¿Qué es el tiempo? Para algunos, un estorbo, un obstáculo, un impedimento, un freno, una molestia, algo que no aporta porque es un excedente y al parecer, todo lo que sobra, molesta. Sin embargo, para otros, es algo muy preciado porque para ellos es escaso. Se escapa entre los dedos casi sin darse cuenta, nace un día y muere sin más. El tiempo es tan relativo que para unos no pasa, mientras que para otros, no se detiene. Mientras tanto, seguimos allí, sin valorarlo, sin valorar la importancia de nuestro tiempo y de cómo lo usamos.

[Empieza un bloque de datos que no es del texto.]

-- ==== Sys2Proof/Machine/KeyTimer.lean ====
section
/-! DEFINITION. Keyboard skips, timers, index register and the key wait (44_key_timer_index.md R260-R268). -/

namespace Sys2Proof.Machine

/-- R260: `OutOfBoundsAccess` when `V[x] > 15` (D15), else skip if key `V[x]` is pressed. -/
def execSkpVx (x : Nibble) (s : State) : Host.Outcome State Fault Refusal :=
  if (s.getV x).toNat > 15 then raiseIn (.skpVx x) .outOfBoundsAccess (some (s.getV x).toNat) s
  else complete (s.skipIf (s.keyPressed (s.getV x)))

/-- R261: `OutOfBoundsAccess` when `V[x] > 15` (D15), else skip if key `V[x]` is not pressed. -/
def execSknpVx (x : Nibble) (s : State) : Host.Outcome State Fault Refusal :=
  if (s.getV x).toNat > 15 then raiseIn (.sknpVx x) .outOfBoundsAccess (some (s.getV x).toNat) s
  else complete (s.skipIf (!s.keyPressed (s.getV x)))

/-- R262: `V[x] <- DT`. -/
def execLdVxDt (x : Nibble) (s : State) : Host.Outcome State Fault Refusal := complete (s.setV x s.dt)

/-- R263: `DT <- a`. -/
def execLdDtVx (x : Nibble) (s : State) : Host.Outcome State Fault Refusal := complete (s.setDt (s.getV x))

/-- R264: `ST <- a`. -/
def execLdStVx (x : Nibble) (s : State) : Host.Outcome State Fault Refusal := complete (s.setSt (s.getV x))

/-- R265: `I <- (I + zext_16(a)) mod 2^16`, no flag (D24). -/
def execAddIVx (x : Nibble) (s : State) : Host.Outcome State Fault Refusal :=
  complete (s.setI (s.i + zextByte (s.getV x)))

/-- R266: `I <- zext_16(nnn)`. -/
def execLdINnn (nnn : Addr12) (s : State) : Host.Outcome State Fault Refusal := complete (s.setI (zextAddr nnn))

/-- R267: `I <- FONT_BASE + 5 * (a & 0xF)`. -/
def execLdFVx (x : Nibble) (s : State) : Host.Outcome State Fault Refusal :=
  complete (s.setI (glyphAddress s.cfg (s.getV x)))

/-- R268: `wait_x <- x; key_snapshot <- K; mode <- AwaitKeyPress`; `V[x]` is written by the later capture. -/
def execLdVxK (x : Nibble) (s : State) : Host.Outcome State Fault Refusal :=
  complete (s.setWait .awaitKeyPress x s.keys)

end Sys2Proof.Machine
end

¿Qué valor debería tener el tiempo que transcurre entre dos personas que se miran y se sonríen? ¿o qué valor debería tener el tiempo que se escurre en una charla entre amigos? ¿el de una madre o un padre con sus hijos? ¿Qué valor tiene mi tiempo, o el tuyo, o el de ella y él y de todos los demás? ¿acaso hemos aprendido a ser justos en la forma de valorar el tiempo que nos entregan o del tiempo que entregamos?

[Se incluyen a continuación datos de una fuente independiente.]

/-! ## setRegs -/

@[simp] theorem State.setRegs_mem (r : Vector Byte 16) : (s.setRegs r).mem = s.mem := rfl
@[simp] theorem State.setRegs_v (r : Vector Byte 16) : (s.setRegs r).v = r := rfl
@[simp] theorem State.setRegs_pc (r : Vector Byte 16) : (s.setRegs r).pc = s.pc := rfl
@[simp] theorem State.setRegs_i (r : Vector Byte 16) : (s.setRegs r).i = s.i := rfl
@[simp] theorem State.setRegs_stack (r : Vector Byte 16) : (s.setRegs r).stack = s.stack := rfl
@[simp] theorem State.setRegs_sp (r : Vector Byte 16) : (s.setRegs r).sp = s.sp := rfl
@[simp] theorem State.setRegs_dt (r : Vector Byte 16) : (s.setRegs r).dt = s.dt := rfl
@[simp] theorem State.setRegs_st (r : Vector Byte 16) : (s.setRegs r).st = s.st := rfl
@[simp] theorem State.setRegs_keys (r : Vector Byte 16) : (s.setRegs r).keys = s.keys := rfl
@[simp] theorem State.setRegs_pix (r : Vector Byte 16) : (s.setRegs r).pix = s.pix := rfl
@[simp] theorem State.setRegs_mode (r : Vector Byte 16) : (s.setRegs r).mode = s.mode := rfl
@[simp] theorem State.setRegs_waitX (r : Vector Byte 16) : (s.setRegs r).waitX = s.waitX := rfl
@[simp] theorem State.setRegs_keySnapshot (r : Vector Byte 16) : (s.setRegs r).keySnapshot = s.keySnapshot := rfl
@[simp] theorem State.setRegs_cfg (r : Vector Byte 16) : (s.setRegs r).cfg = s.cfg := rfl
@[simp] theorem State.setRegs_draws (r : Vector Byte 16) : (s.setRegs r).draws = s.draws := rfl
@[simp] theorem State.setRegs_result (r : Vector Byte 16) : (s.setRegs r).result = s.result := rfl

/-! ## setPc -/

@[simp] theorem State.setPc_mem (w : Word) : (s.setPc w).mem = s.mem := rfl
@[simp] theorem State.setPc_v (w : Word) : (s.setPc w).v = s.v := rfl
@[simp] theorem State.setPc_pc (w : Word) : (s.setPc w).pc = w := rfl
@[simp] theorem State.setPc_i (w : Word) : (s.setPc w).i = s.i := rfl
@[simp] theorem State.setPc_stack (w : Word) : (s.setPc w).stack = s.stack := rfl
@[simp] theorem State.setPc_sp (w : Word) : (s.setPc w).sp = s.sp := rfl
@[simp] theorem State.setPc_dt (w : Word) : (s.setPc w).dt = s.dt := rfl
@[simp] theorem State.setPc_st (w : Word) : (s.setPc w).st = s.st := rfl
@[simp] theorem State.setPc_keys (w : Word) : (s.setPc w).keys = s.keys := rfl
@[simp] theorem State.setPc_pix (w : Word) : (s.setPc w).pix = s.pix := rfl
@[simp] theorem State.setPc_mode (w : Word) : (s.setPc w).mode = s.mode := rfl
@[simp] theorem State.setPc_waitX (w : Word) : (s.setPc w).waitX = s.waitX := rfl
@[simp] theorem State.setPc_keySnapshot (w : Word) : (s.setPc w).keySnapshot = s.keySnapshot := rfl
@[simp] theorem State.setPc_cfg (w : Word) : (s.setPc w).cfg = s.cfg := rfl
@[simp] theorem State.setPc_draws (w : Word) : (s.setPc w).draws = s.draws := rfl
@[simp] theorem State.setPc_result (w : Word) : (s.setPc w).result = s.result := rfl

/-! ## setI -/

@[simp] theorem State.setI_mem (w : Word) : (s.setI w).mem = s.mem := rfl
@[simp] theorem State.setI_v (w : Word) : (s.setI w).v = s.v := rfl
@[simp] theorem State.setI_pc (w : Word) : (s.setI w).pc = s.pc := rfl
@[simp] theorem State.setI_i (w : Word) : (s.setI w).i = w := rfl
@[simp] theorem State.setI_stack (w : Word) : (s.setI w).stack = s.stack := rfl
@[simp] theorem State.setI_sp (w : Word) : (s.setI w).sp = s.sp := rfl
@[simp] theorem State.setI_dt (w : Word) : (s.setI w).dt = s.dt := rfl
@[simp] theorem State.setI_st (w : Word) : (s.setI w).st = s.st := rfl
@[simp] theorem State.setI_keys (w : Word) : (s.setI w).keys = s.keys := rfl
@[simp] theorem State.setI_pix (w : Word) : (s.setI w).pix = s.pix := rfl
@[simp] theorem State.setI_mode (w : Word) : (s.setI w).mode = s.mode := rfl
@[simp] theorem State.setI_waitX (w : Word) : (s.setI w).waitX = s.waitX := rfl
@[simp] theorem State.setI_keySnapshot (w : Word) : (s.setI w).keySnapshot = s.keySnapshot := rfl
@[simp] theorem State.setI_cfg (w : Word) : (s.setI w).cfg = s.cfg := rfl
@[simp] theorem State.setI_draws (w : Word) : (s.setI w).draws = s.draws := rfl
@[simp] theorem State.setI_result (w : Word) : (s.setI w).result = s.result := rfl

Yo sé que sabes que el tiempo es algo que nunca se recuperará y está es la verdadera medida de su valor. Y comprender y asumir esta realidad, es una gran responsabilidad, porque nos lleva a reflexionar en todas esas personas que en las prisas del mundo actual se detienen a escucharnos, a darnos un consejo, a aguantar nuestros problemas, a compartir sus emociones, a ofrecernos su ayuda, a darnos una palabra de aliento, un buenos días, a tomar un café, a crear proyectos juntos, sencillamente, que se detienen a darnos el regalo más fascinante y maravilloso que nos pueden hacer: dedicarnos su tiempo.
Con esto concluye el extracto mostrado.